Cobri a moto como pude, usando os sacos e papelão. Mal terminei, ouvi as sirenes passando na rua principal, logo à frente.
Respirei fundo.
A noite já tocava o céu, expondo as poucas estrelas ainda visíveis naquela cidade. A sombra dos prédios se alongava acima. E o tempo corria contra mim.
Tirei o traje da bolsa e me vesti ali mesmo, entre os odores do lixo e o concreto úmido. Vesti as luvas, ajeitei a máscara. Prendi o chicote na cintura e ajeitei a minha tiara.
Quando subi o zíper do vestido, senti outra parte de mim despertar.

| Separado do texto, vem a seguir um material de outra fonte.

/-- The last read of the preceding requests has been issued: what they still have to bring has room in the stream buffer and credit (R98, R230).
DEDUCED: a read is issued as soon as both hold (log entry 123). -/
def Device.readsIssued (d : Device) (s : Nat) : Bool :=
  let o := outstanding (d.fetches s)
  decide (o.1 ≤ bufSize - d.bufBytes s) && decide (o.2 * creditByte ≤ d.creditNow s)

/-! ### A fetch from begin to end (R98, R99) -/

/-- The fetch of the request being fetched has ended: it lies in the stream buffer or in the loop cache. -/
def Device.fetchReady (d : Device) (s n : Nat) (cache : Bool) : Device :=
  let b := d.fetchedBuf s n
  ((d.setFetching s (if cache then .cached b else .ready b)).modStr s (fun c =>
    { c with fetchBad := [], lc := if cache && d.lcHolds s n then some b else c.lc })).fetchRelease s n

/-- The player begins its next span request once the last read of the one before has been issued (R98, R99): a resident span needs no fetch;
READY must be 1; then the descriptor is checked.
Bytes that a jump's prefetch has brought are at hand (R114). `ue` says that the descriptor read finds an uncorrectable error.
DESIGN CHOICE: LCVALID and LCSPAN turn to the new span where its load begins (log entry 103). -/
def Device.fetchBegin (d : Device) (s : Nat) (ue : Bool) : Device :=
  let c := d.strOf s
  match c.queue.find? QItem.waits with
  | none => d
  | some i =>
    match i.span? with
    | none => d
    | some n =>
      let lcOn := d.bit (Reg.STR_CTRL s) 4 || i.isMatch
      if lcOn && d.lcHolds s n then
        match c.lc with
        | some b => (d.setWaiting s (.cached b)).fetchRelease s n
        | none => d
      else if !d.readsIssued s then d
      else
        let pre := if c.jumpBuf = some n then d.jumpBytes n else 0
        let d := d.modStr s (fun c => { c with jumpBuf := none })
        if ue || d.winUE (spanWord n 0) || d.winUE (spanWord n 2) then
          (d.noteUE (spanWord n 0) ue).setWaiting s (.bad 0x09)
        else if !d.spanReady n && pre = 0 then d
        else if !d.spanOk s n then d.setWaiting s (.bad 0x05)
        else if i.isMatch && decide (512 < d.spanSize64 n) then d.setWaiting s (.bad 0x08)
        else
          let size := d.spanSize64 n * 64
          let cache := (lcOn && d.spanLoopc n || i.isMatch) && decide (d.spanSize64 n ≤ 512)
          let d := (d.setWaiting s (.fetching size pre cache)).modStr s (fun c =>
            { c with actSpans := if c.actSpans.contains n then c.actSpans else c.actSpans ++ [n] })
          let d := if cache then
              ((d.setBit (Reg.STR_STATUS s) 8 true).setFld (Reg.STR_STATUS s) 16 16 n).modStr s (fun c => { c with lc := none })
            else d
          if pre = size then d.fetchReady s n cache else d

/-- `target` bytes of the span being fetched, or as many as have room and credit, have arrived: of the oldest span already in play, else of the
first request that is being fetched. The last of them ends the fetch (R98). -/
def Device.fetchArrive (d : Device) (s target : Nat) : Device :=
  match (d.strOf s).late with
  | (n, got, cache) :: is =>
    let size := d.spanSize64 n * 64
    let k := d.fetchGot s size got cache target
    let d := (d.fetchNotes s n got k).spend s (k - got)
    if k = size then
      let b := d.fetchedBuf s n
      (d.modStr s (fun c =>
        { c with late := is, fetchBad := [], lc := if cache && d.lcHolds s n then some b else c.lc })).fetchRelease s n
    else d.modStr s (fun c => { c with late := (n, k, cache) :: is })
  | [] =>
    match (d.strOf s).queue.find? QItem.fetches with
    | none => d
    | some i =>
      match i.span?, i.fetch? with
      | some n, some (.fetching size got cache) =>
        let k := d.fetchGot s size got cache target
        let d := (d.fetchNotes s n got k).spend s (k - got)
        (if k = size then d.fetchReady s n cache else d.setFetching s (.fetching size k cache)).engRoom s
      | _, _ => d

/-- The last byte of the request being fetched arrives (R98). -/
def Device.fetchDone (d : Device) (s : Nat) : Device := d.fetchArrive s (2 ^ 36)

A que não tem medo de nada.
A que luta sozinha na calada da noite.
A que não vai descansar até trazer Isis de volta para casa.
— Vocês escolheram a gata errada pra sequestrar — resmunguei, guardando a bolsa abaixo da moto.
Olhei para os prédios acima de mim e comecei a escalar, Subindo paredes, canos, escadas até chegar ao topo. Os telhados, onde eu poderia ser o que sou de verdade.